Title: Consistently-Detecting Monitors
Monitors are computational entities that observe the executions of other entities (systems) with the aim of accruing system information, comparing system executions against some behavioural specification, or reacting to the observed system executions via adaptation or enforcement procedures. Monitors are typically considered to be part of the Trusted Computing Base and, consequently, their descriptions are expected to be correct. A correctness requirement often presumed of monitors is that they should exhibit deterministic behaviour. Yet, for most monitoring frameworks, such a requirement is seldom specified in unambiguous terms or shown to hold.
In this talk, I present a study of a contextual definition for deterministic monitoring based on the observed behaviour of a monitor (i.e., detections) when it is instrumented over arbitrary systems. I give an alternative, coinductive definition based on the notion of controllability which does not rely on system quantifications, and show that it is fully-abstract with respect to the former definition. I then present the development of a symbolic counterpart to the controllability definition that facilitates an automated analysis for controllable monitors involving data.
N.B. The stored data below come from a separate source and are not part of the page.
-- ==== Sys2Proof/Safety.lean ====
section
/-! DEFINITION. The terms in which claims are stated: the invariant of the state, the operation a step carries out, runs of operations
and of steps, and the console's transition table (spec 42_console.md R78) written apart from the meanings. -/

namespace Sys2Proof.Machine

open Sys2Proof

/-- RAM is in its canonical form and lists no device's address (spec 10_state.md R15). -/
def Block.wf (b : Block) : Bool :=
  b.ram.wf && b.ram.onlyRam

/-- The invariant every step keeps: RAM canonical, a client inside a busy-wait stands at a `poll` (10_state.md R25), and no name stands
for two results (30_encoding.md R62). -/
def State.wf (s : State) : Bool :=
  s.block.wf && (!s.waiting || decide (s.script.head? = some .poll)) && decide (s.names.map Prod.fst).Nodup

/-- The operation a presented word carries out, if it carries one out. -/
def wordOp (w : OpWord) (s : State) : Option Instr :=
  match decode w with
  | .error _ => none
  | .ok i => if issuerOf i = .consumer ∧ s.params.consumerPresent = false then none else some i

/-- The operation the client's next turn carries out. -/
def clientOp (s : State) : Option Instr :=
  match s.upcoming with
  | [] => none
  | .read a _ :: _ => (a.value s.names).bind fun a' => wordOp (readWord a') s
  | .write a v :: _ => (a.value s.names).bind fun a' => (v.value s.names).bind fun v' => wordOp (writeWord a' v') s
  | .poll :: _ => wordOp (readWord hardwareMap.conReady) s

/-- The operation a turn carries out. -/
def turnOp (u : Turn) (s : State) : Option Instr :=
  match u with
  | .client => clientOp s
  | .port w => wordOp w s

/-- The operation the next step carries out; none when the run has ended, when the step is the host's abort, or when it stops. -/
def nextOp (s : State) : Option Instr :=
  if s.hung || s.overBudget then none
  else
    match s.turns, s.order with
    | u :: _, _ => turnOp u s
    | [], .coop => if s.yielded && s.params.consumerPresent then some .drain else clientOp s
    | [], .free => turnOp (moveTurn s.params (Config.freeMove s.tick)) s

/-- An item of the client's program uses only names of the list (30_encoding.md R62). -/
def ScriptItem.usesOnly (ns : List Name) : ScriptItem → Bool
  | .read (.lit _) _ | .write (.lit _) (.lit _) | .poll => true
  | .read (.named n) _ | .write (.named n) (.lit _) | .write (.lit _) (.named n) => decide (n ∈ ns)
  | .write (.named n) (.named m) => decide (n ∈ ns) && decide (m ∈ ns)

/-- Steps, one after another, stopping at the first that is no next state. -/
def runSteps : Nat → State → Host.Outcome State Fault Refusal
  | 0, s => .next s
  | k + 1, s =>
    match step s with
    | .next t => runSteps k t
    | .fault f => .fault f
    | .refused r => .refused r

/-- Operations of the block, one after another (spec 00_scope.md R11). -/
def execAll : List Instr → State → Host.Outcome State Fault Refusal
  | [], s => .next s
  | i :: is, s =>
    match exec i s with
    | .next t => execAll is t
    | .fault f => .fault f
    | .refused r => .refused r

/-- The byte an operation writes at an address, if it writes one there: a bus write, the consumer's clear of FLAG, a host clear of the
framebuffer, a reset (spec 20_memory.md R45). -/
def writesAt (i : Instr) (a : Address) : Option Byte :=
  match i with
  | .rdCdat | .rdCrdy | .rdFbLow _ | .rdFbHigh _ | .rdRam _ | .frame => none
  | .wrCdat v => if a = 0x00FF#16 then some v else none
  | .wrCrdy v => if a = 0x00FE#16 then some v else none
  | .wrFbLow x v => if a = fbLowAddr x then some v else none
  | .wrFbHigh x v => if a = fbHighAddr x then some v else none
  | .wrRam b v => if a = b then some v else none
  | .drain => if a = 0x00FE#16 then some 0x00#8 else none
  | .clear => if 0x0200 ≤ a.toNat ∧ a.toNat < 0x0600 then some 0x00#8 else none
  | .reset => some 0x00#8

/-- The byte the last of the operations that wrote an address left there, `old` if none did (spec 20_memory.md R45). -/
def lastWritten : List Instr → Address → Byte → Byte
  | [], _, old => old
  | i :: is, a, old => lastWritten is a ((writesAt i a).getD old)

/-- FLAG, DATA and `out` after an operation, as the console's transition table says (spec 42_console.md R78). -/
def consoleAfter (i : Instr) (flag data : Byte) (out : List Byte) : Byte × Byte × List Byte :=
  match i with
  | .wrCrdy v => (v, data, out)
  | .wrCdat b => (flag, b, out)
  | .drain =>
    match consoleState flag with
    | .pending => (0x00#8, data, out ++ [data])
    | .idle => (0x00#8, data, out)
  | .reset => (0x00#8, 0x00#8, [])
  | .rdCrdy | .rdCdat => (flag, data, out)
  | .rdRam _ | .wrRam _ _ => (flag, data, out)
  | .rdFbLow _ | .rdFbHigh _ | .wrFbLow _ _ | .wrFbHigh _ _ => (flag, data, out)
  | .frame | .clear => (flag, data, out)

/-- A turn that leaves the console's registers to the client's own program and the consumer: the client's, a DRAIN, a FRAME, a CLEAR
(the premises of spec 42_console.md R86). -/
def Turn.keepsProtocol : Turn → Bool
  | .client => true
  | .port w => decide (w = encode .drain) || decide (w = encode .frame) || decide (w = encode .clear)

end Sys2Proof.Machine
end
Adrian Francalanza obtained his PhD from Sussex University, working on co-inductive theories for partial-failure and fault tolerance in a distributed pi-calculus. During his post-doctorate, he worked on ownership types for object-oriented languages at Imperial College, and then on separation-based logics for message-passing languages at Southampton University. Since arriving at the University of Malta, he worked on various aspects related to runtime verification. He has studied the monitorability of various system specifications, investigated compositional theories for monitors, and developed analysis tools for languages such as Erlang, Java and C. He also worked on developing substructural type systems for concurrent programs with explicit memory allocation and deallocation, and studied typed behavioural theories induced by these type systems.